Data shown below:

/-! ### What `Core.setM` leaves alone -/

@[simp] theorem Core.setM_run (c : Core) (r : Nat) (x : Mask) : (c.setM r x).run = c.run := by unfold Core.setM; split <;> rfl
@[simp] theorem Core.setM_ctx (c : Core) (r : Nat) (x : Mask) : (c.setM r x).ctx = c.ctx := by unfold Core.setM; split <;> rfl
@[simp] theorem Core.setM_pc (c : Core) (r : Nat) (x : Mask) : (c.setM r x).pc = c.pc := by unfold Core.setM; split <;> rfl
@[simp] theorem Core.setM_lbix (c : Core) (r : Nat) (x : Mask) : (c.setM r x).lbix = c.lbix := by unfold Core.setM; split <;> rfl
@[simp] theorem Core.setM_loopBuf (c : Core) (r : Nat) (x : Mask) : (c.setM r x).loopBuf = c.loopBuf := by unfold Core.setM; split <;> rfl
@[simp] theorem Core.setM_body (c : Core) (r : Nat) (x : Mask) : (c.setM r x).body = c.body := by unfold Core.setM; split <;> rfl
@[simp] theorem Core.setM_slow (c : Core) (r : Nat) (x : Mask) : (c.setM r x).slow = c.slow := by unfold Core.setM; split <;> rfl
@[simp] theorem Core.setM_g (c : Core) (r : Nat) (x : Mask) : (c.setM r x).g = c.g := by unfold Core.setM; split <;> rfl
@[simp] theorem Core.setM_a (c : Core) (r : Nat) (x : Mask) : (c.setM r x).a = c.a := by unfold Core.setM; split <;> rfl
@[simp] theorem Core.setM_stride (c : Core) (r : Nat) (x : Mask) : (c.setM r x).stride = c.stride := by unfold Core.setM; split <;> rfl
@[simp] theorem Core.setM_p (c : Core) (r : Nat) (x : Mask) : (c.setM r x).p = c.p := by unfold Core.setM; split <;> rfl
@[simp] theorem Core.setM_b (c : Core) (r : Nat) (x : Mask) : (c.setM r x).b = c.b := by unfold Core.setM; split <;> rfl
@[simp] theorem Core.setM_v (c : Core) (r : Nat) (x : Mask) : (c.setM r x).v = c.v := by unfold Core.setM; split <;> rfl
@[simp] theorem Core.setM_latches (c : Core) (r : Nat) (x : Mask) : (c.setM r x).latches = c.latches := by unfold Core.setM; split <;> rfl
@[simp] theorem Core.setM_latv (c : Core) (r : Nat) (x : Mask) : (c.setM r x).latv = c.latv := by unfold Core.setM; split <;> rfl
@[simp] theorem Core.setM_held (c : Core) (r : Nat) (x : Mask) : (c.setM r x).held = c.held := by unfold Core.setM; split <;> rfl
@[simp] theorem Core.setM_holdv (c : Core) (r : Nat) (x : Mask) : (c.setM r x).holdv = c.holdv := by unfold Core.setM; split <;> rfl
@[simp] theorem Core.setM_pend (c : Core) (r : Nat) (x : Mask) : (c.setM r x).pend = c.pend := by unfold Core.setM; split <;> rfl
@[simp] theorem Core.setM_ic (c : Core) (r : Nat) (x : Mask) : (c.setM r x).ic = c.ic := by unfold Core.setM; split <;> rfl
@[simp] theorem Core.setM_ticks (c : Core) (r : Nat) (x : Mask) : (c.setM r x).ticks = c.ticks := by unfold Core.setM; split <;> rfl
@[simp] theorem Core.setM_lctl (c : Core) (r : Nat) (x : Mask) : (c.setM r x).lctl = c.lctl := by unfold Core.setM; split <;> rfl
@[simp] theorem Core.setM_lstat (c : Core) (r : Nat) (x : Mask) : (c.setM r x).lstat = c.lstat := by unfold Core.setM; split <;> rfl
@[simp] theorem Core.setM_steps (c : Core) (r : Nat) (x : Mask) : (c.setM r x).steps = c.steps := by unfold Core.setM; split <;> rfl
@[simp] theorem Core.setM_wrapped (c : Core) (r : Nat) (x : Mask) : (c.setM r x).wrapped = c.wrapped := by unfold Core.setM; split <;> rfl
@[simp] theorem Core.setM_lent (c : Core) (r : Nat) (x : Mask) : (c.setM r x).lent = c.lent := by unfold Core.setM; split <;> rfl
@[simp] theorem Core.setM_frzcyc (c : Core) (r : Nat) (x : Mask) : (c.setM r x).frzcyc = c.frzcyc := by unfold Core.setM; split <;> rfl
@[simp] theorem Core.setM_latinv (c : Core) (r : Nat) (x : Mask) : (c.setM r x).latinv = c.latinv := by unfold Core.setM; split <;> rfl
@[simp] theorem Core.setM_holdinv (c : Core) (r : Nat) (x : Mask) : (c.setM r x).holdinv = c.holdinv := by unfold Core.setM; split <;> rfl
@[simp] theorem Core.setM_diagunit (c : Core) (r : Nat) (x : Mask) : (c.setM r x).diagunit = c.diagunit := by unfold Core.setM; split <;> rfl
@[simp] theorem Core.setM_scales (c : Core) (r : Nat) (x : Mask) : (c.setM r x).scales = c.scales := by unfold Core.setM; split <;> rfl
@[simp] theorem Core.setM_gen (c : Core) (r : Nat) (x : Mask) : (c.setM r x).gen = c.gen := by unfold Core.setM; split <;> rfl
@[simp] theorem Core.setM_nopen (c : Core) (r : Nat) (x : Mask) : (c.setM r x).nopen = c.nopen := by unfold Core.setM; split <;> rfl
@[simp] theorem Core.setM_rngK (c : Core) (r : Nat) (x : Mask) : (c.setM r x).rngK = c.rngK := by unfold Core.setM; split <;> rfl
@[simp] theorem Core.setM_rngC (c : Core) (r : Nat) (x : Mask) : (c.setM r x).rngC = c.rngC := by unfold Core.setM; split <;> rfl
@[simp] theorem Core.setM_nfs (c : Core) (r : Nat) (x : Mask) : (c.setM r x).nfs = c.nfs := by unfold Core.setM; split <;> rfl
@[simp] theorem Core.setM_cause (c : Core) (r : Nat) (x : Mask) : (c.setM r x).cause = c.cause := by unfold Core.setM; split <;> rfl
@[simp] theorem Core.setM_rpc (c : Core) (r : Nat) (x : Mask) : (c.setM r x).rpc = c.rpc := by unfold Core.setM; split <;> rfl
@[simp] theorem Core.setM_tval (c : Core) (r : Nat) (x : Mask) : (c.setM r x).tval = c.tval := by unfold Core.setM; split <;> rfl
@[simp] theorem Core.setM_faddr (c : Core) (r : Nat) (x : Mask) : (c.setM r x).faddr = c.faddr := by unfold Core.setM; split <;> rfl
@[simp] theorem Core.setM_dcause (c : Core) (r : Nat) (x : Mask) : (c.setM r x).dcause = c.dcause := by unfold Core.setM; split <;> rfl
@[simp] theorem Core.setM_imp (c : Core) (r : Nat) (x : Mask) : (c.setM r x).imp = c.imp := by unfold Core.setM; split <;> rfl
@[simp] theorem Core.setM_hbase (c : Core) (r : Nat) (x : Mask) : (c.setM r x).hbase = c.hbase := by unfold Core.setM; split <;> rfl
@[simp] theorem Core.setM_twin (c : Core) (r : Nat) (x : Mask) : (c.setM r x).twin = c.twin := by unfold Core.setM; split <;> rfl
@[simp] theorem Core.setM_frames (c : Core) (r : Nat) (x : Mask) : (c.setM r x).frames = c.frames := by unfold Core.setM; split <;> rfl
@[simp] theorem Core.setM_reports (c : Core) (r : Nat) (x : Mask) : (c.setM r x).reports = c.reports := by unfold Core.setM; split <;> rfl
@[simp] theorem Core.setM_bksup (c : Core) (r : Nat) (x : Mask) : (c.setM r x).bksup = c.bksup := by unfold Core.setM; split <;> rfl
@[simp] theorem Core.setM_clk (c : Core) (r : Nat) (x : Mask) : (c.setM r x).clk = c.clk := by unfold Core.setM; split <;> rfl
@[simp] theorem Core.setM_wts (c : Core) (r : Nat) (x : Mask) : (c.setM r x).wts = c.wts := by unfold Core.setM; split <;> rfl
@[simp] theorem Core.setM_copies (c : Core) (r : Nat) (x : Mask) : (c.setM r x).copies = c.copies := by unfold Core.setM; split <;> rfl
@[simp] theorem Core.setM_icache (c : Core) (r : Nat) (x : Mask) : (c.setM r x).icache = c.icache := by unfold Core.setM; split <;> rfl
@[simp] theorem Core.setM_mx (c : Core) (r : Nat) (x : Mask) : (c.setM r x).mx = c.mx := by unfold Core.setM; split <;> rfl
@[simp] theorem Core.setM_wbuf (c : Core) (r : Nat) (x : Mask) : (c.setM r x).wbuf = c.wbuf := by unfold Core.setM; split <;> rfl
@[simp] theorem Core.setM_spad (c : Core) (r : Nat) (x : Mask) : (c.setM r x).spad = c.spad := by unfold Core.setM; split <;> rfl
@[simp] theorem Core.setM_tiles (c : Core) (r : Nat) (x : Mask) : (c.setM r x).tiles = c.tiles := by unfold Core.setM; split <;> rfl
@[simp] theorem Core.setM_ifr (c : Core) (r : Nat) (x : Mask) : (c.setM r x).ifr = c.ifr := by unfold Core.setM; split <;> rfl
@[simp] theorem Core.setM_nextSeq (c : Core) (r : Nat) (x : Mask) : (c.setM r x).nextSeq = c.nextSeq := by unfold Core.setM; split <;> rfl
@[simp] theorem Core.setM_fseq (c : Core) (r : Nat) (x : Mask) : (c.setM r x).fseq = c.fseq := by unfold Core.setM; split <;> rfl
@[simp] theorem Core.setM_fseqN (c : Core) (r : Nat) (x : Mask) : (c.setM r x).fseqN = c.fseqN := by unfold Core.setM; split <;> rfl
@[simp] theorem Core.setM_fscope (c : Core) (r : Nat) (x : Mask) : (c.setM r x).fscope = c.fscope := by unfold Core.setM; split <;> rfl
@[simp] theorem Core.setM_fenceX (c : Core) (r : Nat) (x : Mask) : (c.setM r x).fenceX = c.fenceX := by unfold Core.setM; split <;> rfl
@[simp] theorem Core.setM_fenceN (c : Core) (r : Nat) (x : Mask) : (c.setM r x).fenceN = c.fenceN := by unfold Core.setM; split <;> rfl
@[simp] theorem Core.setM_fenceR (c : Core) (r : Nat) (x : Mask) : (c.setM r x).fenceR = c.fenceR := by unfold Core.setM; split <;> rfl
@[simp] theorem Core.setM_relblk (c : Core) (r : Nat) (x : Mask) : (c.setM r x).relblk = c.relblk := by unfold Core.setM; split <;> rfl
@[simp] theorem Core.setM_chan (c : Core) (r : Nat) (x : Mask) : (c.setM r x).chan = c.chan := by unfold Core.setM; split <;> rfl
@[simp] theorem Core.setM_posted (c : Core) (r : Nat) (x : Mask) : (c.setM r x).posted = c.posted := by unfold Core.setM; split <;> rfl
@[simp] theorem Core.setM_heldBundle (c : Core) (r : Nat) (x : Mask) : (c.setM r x).heldBundle = c.heldBundle := by unfold Core.setM; split <;> rfl
@[simp] theorem Core.setM_replay (c : Core) (r : Nat) (x : Mask) : (c.setM r x).replay = c.replay := by unfold Core.setM; split <;> rfl
@[simp] theorem Core.setM_cutEp (c : Core) (r : Nat) (x : Mask) : (c.setM r x).cutEp = c.cutEp := by unfold Core.setM; split <;> rfl
@[simp] theorem Core.setM_cutN (c : Core) (r : Nat) (x : Mask) : (c.setM r x).cutN = c.cutN := by unfold Core.setM; split <;> rfl
@[simp] theorem Core.setM_stop (c : Core) (r : Nat) (x : Mask) : (c.setM r x).stop = c.stop := by unfold Core.setM; split <;> rfl
@[simp] theorem Core.setM_mem (c : Core) (r : Nat) (x : Mask) : (c.setM r x).mem = c.mem := by unfold Core.setM; split <;> rfl
@[simp] theorem Core.setM_bnd (c : Core) (r : Nat) (x : Mask) : (c.setM r x).bnd = c.bnd := by unfold Core.setM; split <;> rfl
@[simp] theorem Core.setM_sv (c : Core) (r : Nat) (x : Mask) : (c.setM r x).sv = c.sv := by unfold Core.setM; split <;> rfl
@[simp] theorem Core.setM_mix (c : Core) (r : Nat) (x : Mask) : (c.setM r x).mix = c.mix := by unfold Core.setM; split <;> rfl
@[simp] theorem Core.setM_nslot (c : Core) (r : Nat) (x : Mask) : (c.setM r x).nslot = c.nslot := by unfold Core.setM; split <;> rfl
@[simp] theorem Core.setM_nleft (c : Core) (r : Nat) (x : Mask) : (c.setM r x).nleft = c.nleft := by unfold Core.setM; split <;> rfl
@[simp] theorem Core.setM_spa (c : Core) (r : Nat) (x : Mask) : (c.setM r x).spa = c.spa := by unfold Core.setM; split <;> rfl
@[simp] theorem Core.setM_xearly (c : Core) (r : Nat) (x : Mask) : (c.setM r x).xearly = c.xearly := by unfold Core.setM; split <;> rfl
@[simp] theorem Core.setM_xl (c : Core) (r : Nat) (x : Mask) : (c.setM r x).xl = c.xl := by unfold Core.setM; split <;> rfl
@[simp] theorem Core.setM_slotReq (c : Core) (r : Nat) (x : Mask) : (c.setM r x).slotReq = c.slotReq := by unfold Core.setM; split <;> rfl
@[simp] theorem Core.setM_nextAt (c : Core) (r : Nat) (x : Mask) : (c.setM r x).nextAt = c.nextAt := by unfold Core.setM; split <;> rfl
@[simp] theorem Core.setM_dutyGroup (c : Core) (r : Nat) (x : Mask) : (c.setM r x).dutyGroup = c.dutyGroup := by unfold Core.setM; split <;> rfl
@[simp] theorem Core.setM_dutyUsed (c : Core) (r : Nat) (x : Mask) : (c.setM r x).dutyUsed = c.dutyUsed := by unfold Core.setM; split <;> rfl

End of Data shown.

> [Exercise requirements]: The required answer is the exact run of lines above starting at the line with "c.lbix := by unfold Core.setM; split <;> rfl" and ending at the line with "c.lctl := by unfold Core.setM; split <;> rfl", with both ends present.

> [Task solution]:
@[simp] theorem Core.setM_lbix (c : Core) (r : Nat) (x : Mask) : (c.setM r x).lbix = c.lbix := by unfold Core.setM; split <;> rfl
@[simp] theorem Core.setM_loopBuf (c : Core) (r : Nat) (x : Mask) : (c.setM r x).loopBuf = c.loopBuf := by unfold Core.setM; split <;> rfl
@[simp] theorem Core.setM_body (c : Core) (r : Nat) (x : Mask) : (c.setM r x).body = c.body := by unfold Core.setM; split <;> rfl
@[simp] theorem Core.setM_slow (c : Core) (r : Nat) (x : Mask) : (c.setM r x).slow = c.slow := by unfold Core.setM; split <;> rfl
@[simp] theorem Core.setM_g (c : Core) (r : Nat) (x : Mask) : (c.setM r x).g = c.g := by unfold Core.setM; split <;> rfl
@[simp] theorem Core.setM_a (c : Core) (r : Nat) (x : Mask) : (c.setM r x).a = c.a := by unfold Core.setM; split <;> rfl
@[simp] theorem Core.setM_stride (c : Core) (r : Nat) (x : Mask) : (c.setM r x).stride = c.stride := by unfold Core.setM; split <;> rfl
@[simp] theorem Core.setM_p (c : Core) (r : Nat) (x : Mask) : (c.setM r x).p = c.p := by unfold Core.setM; split <;> rfl
@[simp] theorem Core.setM_b (c : Core) (r : Nat) (x : Mask) : (c.setM r x).b = c.b := by unfold Core.setM; split <;> rfl
@[simp] theorem Core.setM_v (c : Core) (r : Nat) (x : Mask) : (c.setM r x).v = c.v := by unfold Core.setM; split <;> rfl
@[simp] theorem Core.setM_latches (c : Core) (r : Nat) (x : Mask) : (c.setM r x).latches = c.latches := by unfold Core.setM; split <;> rfl
@[simp] theorem Core.setM_latv (c : Core) (r : Nat) (x : Mask) : (c.setM r x).latv = c.latv := by unfold Core.setM; split <;> rfl
@[simp] theorem Core.setM_held (c : Core) (r : Nat) (x : Mask) : (c.setM r x).held = c.held := by unfold Core.setM; split <;> rfl
@[simp] theorem Core.setM_holdv (c : Core) (r : Nat) (x : Mask) : (c.setM r x).holdv = c.holdv := by unfold Core.setM; split <;> rfl
@[simp] theorem Core.setM_pend (c : Core) (r : Nat) (x : Mask) : (c.setM r x).pend = c.pend := by unfold Core.setM; split <;> rfl
@[simp] theorem Core.setM_ic (c : Core) (r : Nat) (x : Mask) : (c.setM r x).ic = c.ic := by unfold Core.setM; split <;> rfl
@[simp] theorem Core.setM_ticks (c : Core) (r : Nat) (x : Mask) : (c.setM r x).ticks = c.ticks := by unfold Core.setM; split <;> rfl
@[simp] theorem Core.setM_lctl (c : Core) (r : Nat) (x : Mask) : (c.setM r x).lctl = c.lctl := by unfold Core.setM; split <;> rfl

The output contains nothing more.